Technically, manual throughput sits in the Cosmos DB request-unit capacity and database or container configuration layer. Azure represents it through manual throughput settings on a database or container, measured in provisioned RU/s. It usually interacts with Cosmos DB accounts, databases, containers, partition keys, physical partitions, autoscale choices, metrics, and alerts. The key boundary is that manual throughput fixes capacity until changed, so sudden traffic spikes can cause throttling. Architects should document scope, identity path, network assumptions, deployment method, monitoring hooks, and fallback behavior before production use.
SecuritySecurity for Manual throughput starts with least privilege and clear ownership. The main risk is giving teams broad rights to change throughput without approval, cost ownership, or workload-impact review. Review who can create, update, delete, assign, invoke, or read it, and whether access comes from direct roles, inherited roles, managed identities, secrets, or deployment pipelines. Prefer managed identity, scoped RBAC, private access, encryption, and logged approvals when the service supports them. For production, keep evidence of permission scope, network exposure, diagnostic logging, and rollback authority so a security review can verify live state rather than trusting documentation alone.
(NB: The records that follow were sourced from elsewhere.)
-- ==== Sys2Proof/Machine/CompareExchange.lean ====
section
/-! DEFINITION. Compare-exchange and exchange-add (spec/45_compare_exchange.md R520 to R525). -/

namespace Sys2Proof.Machine

/-- CMPXCHG: the destination is written on a miss too (R520, R522). -/
def compareExchange (w : Width) (p : Pfx) (dst : RM) (reg : Reg) : Act Unit := do
  let pl ← resolveRM w true p dst
  let d ← readPlace w pl
  let acc ← readReg w .eax
  let src ← readReg w reg
  update fun s => s.setStatus (flagsSub acc d false)
  if acc = d then writePlace w pl src
  else do
    writePlace w pl d
    writeReg w .eax d

/-- XADD: the destination is written last (R523). -/
def exchangeAdd (w : Width) (p : Pfx) (dst : RM) (reg : Reg) : Act Unit := do
  let pl ← resolveRM w true p dst
  let d ← readPlace w pl
  let src ← readReg w reg
  writeReg w reg d
  writePlace w pl (addResult d src false)
  update fun s => s.setStatus (flagsAdd d src false)

/-- CMPXCHG8B: the destination is written on a miss too; only ZF changes (R520, R524). -/
def compareExchange8 (p : Pfx) (m : Mem) : Act Unit := do
  let off ← look fun s => effOffset s m
  let sp ← resolveMem (effSeg p m) off 8 true
  let bs ← readSpan sp
  let old ← look fun s => s.gpr32 .edx ++ s.gpr32 .eax
  let new ← look fun s => s.gpr32 .ecx ++ s.gpr32 .ebx
  let v := ofBytes 64 bs
  if old = v then do
    update fun s => s.setFlag .zf true
    writeSpan sp (toBytes new)
  else do
    update fun s => s.setFlag .zf false
    writeSpan sp (toBytes v)
    update fun s => (s.setGpr .b32 .edx (v.extractLsb' 32 32)).setGpr .b32 .eax (v.extractLsb' 0 32)

/-- `CMPXCHG r/m8, r8`, row CMPXCHG_0FB0 (R522). -/
def execCmpxchgRm8R8 (rm : RM) (reg : Reg) (s : State) : Host.Outcome State Fault Refusal :=
  perform .g486 (isMem rm) (fun p => compareExchange .b8 p rm reg) s

/-- `CMPXCHG r/m, r`, row CMPXCHG_0FB1 (R522). -/
def execCmpxchgRmR (rm : RM) (reg : Reg) (s : State) : Host.Outcome State Fault Refusal :=
  perform .g486 (isMem rm) (fun p => compareExchange p.osz.width p rm reg) s

/-- `XADD r/m8, r8`, row XADD_0FC0 (R523). -/
def execXaddRm8R8 (rm : RM) (reg : Reg) (s : State) : Host.Outcome State Fault Refusal :=
  perform .g486 (isMem rm) (fun p => exchangeAdd .b8 p rm reg) s

/-- `XADD r/m, r`, row XADD_0FC1 (R523). -/
def execXaddRmR (rm : RM) (reg : Reg) (s : State) : Host.Outcome State Fault Refusal :=
  perform .g486 (isMem rm) (fun p => exchangeAdd p.osz.width p rm reg) s

/-- `CMPXCHG8B m64`, row CMPXCHG8B_0FC71 (R524). -/
def execCmpxchg8bM64 (m : Mem) (s : State) : Host.Outcome State Fault Refusal :=
  perform .g586 true (fun p => compareExchange8 p m) s

end Sys2Proof.Machine
end

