-- ==== Sys2Proof/Claims.lean ====
section
/-! DEFINITION. The terms the statements use: the parts of an instruction by shape, and what classes of instructions may write. Each
function names the constructors it speaks of; the wildcard arm of a shape says that no other instruction has it. -/

namespace Sys2Proof.Machine

/-- The instruction exists in this generation, and LOCK stands before it only where its row allows it (spec/30_encoding.md R208, R221). -/
def State.allows (s : State) (gen : CpuGen) (lockable : Bool) : Prop := gen.num ≤ s.cfg.gen.num ∧ (s.pfx.lock = true → lockable = true)

/-- No protected-mode parameter is supplied: each answers `Refuse` (spec/00_scope.md R23 to R25). -/
def State.pmRefuses (s : State) : Prop :=
  s.cfg.pmLoadSeg = .refuse ∧ s.cfg.pmFarTransfer = .refuse ∧ s.cfg.pmIret = .refuse ∧ s.cfg.pmDeliver = .refuse

/-- No event was delivered between two states (spec/60_exceptions.md R712). -/
def sameDeliveries (s t : State) : Prop := deliveredCount t.history = deliveredCount s.history

/-- The state with k draws taken (spec/00_scope.md R26). -/
def State.drawn (s : State) (k : Nat) : State := { s with draws := s.draws + k }

/-- A source operand. -/
inductive Src where
  | reg (r : Reg)
  | rm (x : RM)
  | imm (v : Word)
  deriving DecidableEq, Repr

/-- The value of a source operand. -/
def Src.get (w : Width) (p : Pfx) : Src → Act (BitVec w.bits)
  | .reg r => readReg w r
  | Src.rm x => readRM w p x
  | .imm v => pure (v.setWidth w.bits)

/-- The operation, width, destination and source of an ALU instruction. -/
structure AluParts where
  op : AluOp
  w : Width
  dst : RM
  src : Src
  deriving DecidableEq, Repr

/-- INC, DEC, NOT and NEG. -/
inductive UnaryOp where
  | inc | dec | not | neg
  deriving DecidableEq, Repr

/-- What a unary operation writes (spec/41_arithmetic.md R364 to R367). -/
def UnaryOp.result {n : Nat} (op : UnaryOp) (a : BitVec n) : BitVec n :=
  match op with
  | .inc => a + 1#n
  | .dec => a - 1#n
  | .not => ~~~a
  | .neg => -a

/-- The status flags after a unary operation (R364 to R367). -/
def UnaryOp.status {n : Nat} (op : UnaryOp) (old : Status) (a : BitVec n) : Status :=
  match op with
  | .inc => { flagsAdd a 1#n false with cf := old.cf }
  | .dec => { flagsSub a 1#n false with cf := old.cf }
  | .not => old
  | .neg => flagsSub 0#n a false

/-- The string operations (spec/44_string.md R497 to R501). -/
inductive StringOp where
  | mov | cmp | sto | lod | sca
  deriving DecidableEq, Repr

/-- One element of a string operation. -/
def StringOp.element (op : StringOp) (w : Width) (p : Pfx) : Act Unit :=
  match op with
  | .mov => movs w p
  | .cmp => cmps w p
  | .sto => stos w p
  | .lod => lods w p
  | .sca => scas w p

/-- A comparison ends a repetition by ZF (R494). -/
def StringOp.compares (op : StringOp) : Bool :=
  match op with
  | .cmp | .sca => true
  | .mov | .sto | .lod => false

/-- The count register of a loop, at the address size (spec/46_control_transfer.md R556). -/
def State.counter (s : State) (p : Pfx) : Word := addrReg p.asz .ecx s

/-- The state with the count register down by one. -/
def State.countDown (s : State) (p : Pfx) : State := setAddrReg p.asz .ecx (s.counter p - 1#32) s

/-- Push values, the first one first. -/
def pushEach {n : Nat} : List (BitVec n) → Act Unit
  | [] => pure ()
  | v :: vs => do
    push v
    pushEach vs

/-- Pop k values, the first popped first in the list. -/
def popEach (n : Nat) : Nat → Act (List (BitVec n))
  | 0 => pure []
  | k + 1 => do
    let v ← pop n
    let vs ← popEach n k
    pure (v :: vs)

/-- The physical addresses of the bytes of a resolved operand. -/
def spanBytes (sp : Span) : List Nat := sp.flatMap fun c => (List.range c.n).map fun k => (c.pa + BitVec.ofNat 32 k).toNat

/-- The 32-bit register a register operand of a width names (spec/10_state.md R31). -/
def destRegs (w : Width) : RM → List Reg
  | .reg r => [if w = .b8 then byteParent r else r]
  | .mem _ => []

/-- A store of n bytes through an r/m operand. -/
def rmStore (n : Nat) : RM → Option (Nat × Mem)
  | .reg _ => none
  | .mem m => some (n, m)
Keep the decision visible in runbooks, diagrams, tags, and support notes.
CostCost for Manual throughput is driven by provisioned RU/s, minimum throughput, container count, database sharing, and unused capacity during quiet periods. The spend may be direct, such as SKU, capacity, storage, throughput, replicas, retention, or network transfer, or indirect through support time and failed changes. FinOps reviews should identify the owner, billing tag, usage metric, and cheaper configuration that still meets the workload requirement. Do not reduce cost by weakening security, durability, compliance, or recovery needs without written approval. Track changes over time so teams can distinguish intentional scaling from forgotten resources, stale test deployments, and inefficient defaults. Keep the decision visible in runbooks, diagrams, tags, and support notes.
ReliabilityReliability for manual throughput depends on RU/s availability, 429 throttling rate, partition distribution, workload predictability, and alert coverage. Operators should know what happens during deployment, scale changes, failover, maintenance, dependency loss, and operator error. Some effects are direct, such as availability, recovery, throughput, or dead-letter behavior; others are indirect because the setting makes drift easier to detect and reverse. Document region assumptions, backups, health probes, retry behavior, dependency limits, and rollback steps. A reliable implementation lets support teams prove current state quickly before making emergency changes. Keep the decision visible in runbooks, diagrams, tags, and support notes. Review the evidence again after deployment so drift is caught early.
PerformancePerformance for manual throughput depends on request latency, 429 responses, normalized RU consumption, partition hot spots, and query RU cost. The effect may appear as latency, throughput, IOPS, connection wait time, replica behavior, query duration, pipeline runtime, or faster operational troubleshooting. Measure before and after important changes instead of assuming the setting helps. Useful evidence includes metrics, logs, traces, activity records, deployment output, load-test results, and user-impact signals. When performance is indirect, state that clearly and focus on how the term improves diagnosis speed, configuration consistency, or workload routing. Keep the decision visible in runbooks, diagrams, tags, and support notes.
OperationsOperationally, manual throughput needs a repeatable inspection path. Teams should know which portal blade, CLI command, Resource Graph query, metric, activity log, workbook, or deployment artifact shows the live state. Runbooks should describe normal ownership, approved change windows, escalation contacts, rollback steps, and evidence to capture after changes. Avoid undocumented portal-only edits in production. Use IaC, tags, CLI exports, and monitoring so operators can compare actual configuration with the intended design during releases, incidents, and audits. Keep the decision visible in runbooks, diagrams, tags, and support notes. Review the evidence again after deployment so drift is caught early. Tie every change to an owner, monitoring signal, and rollback path.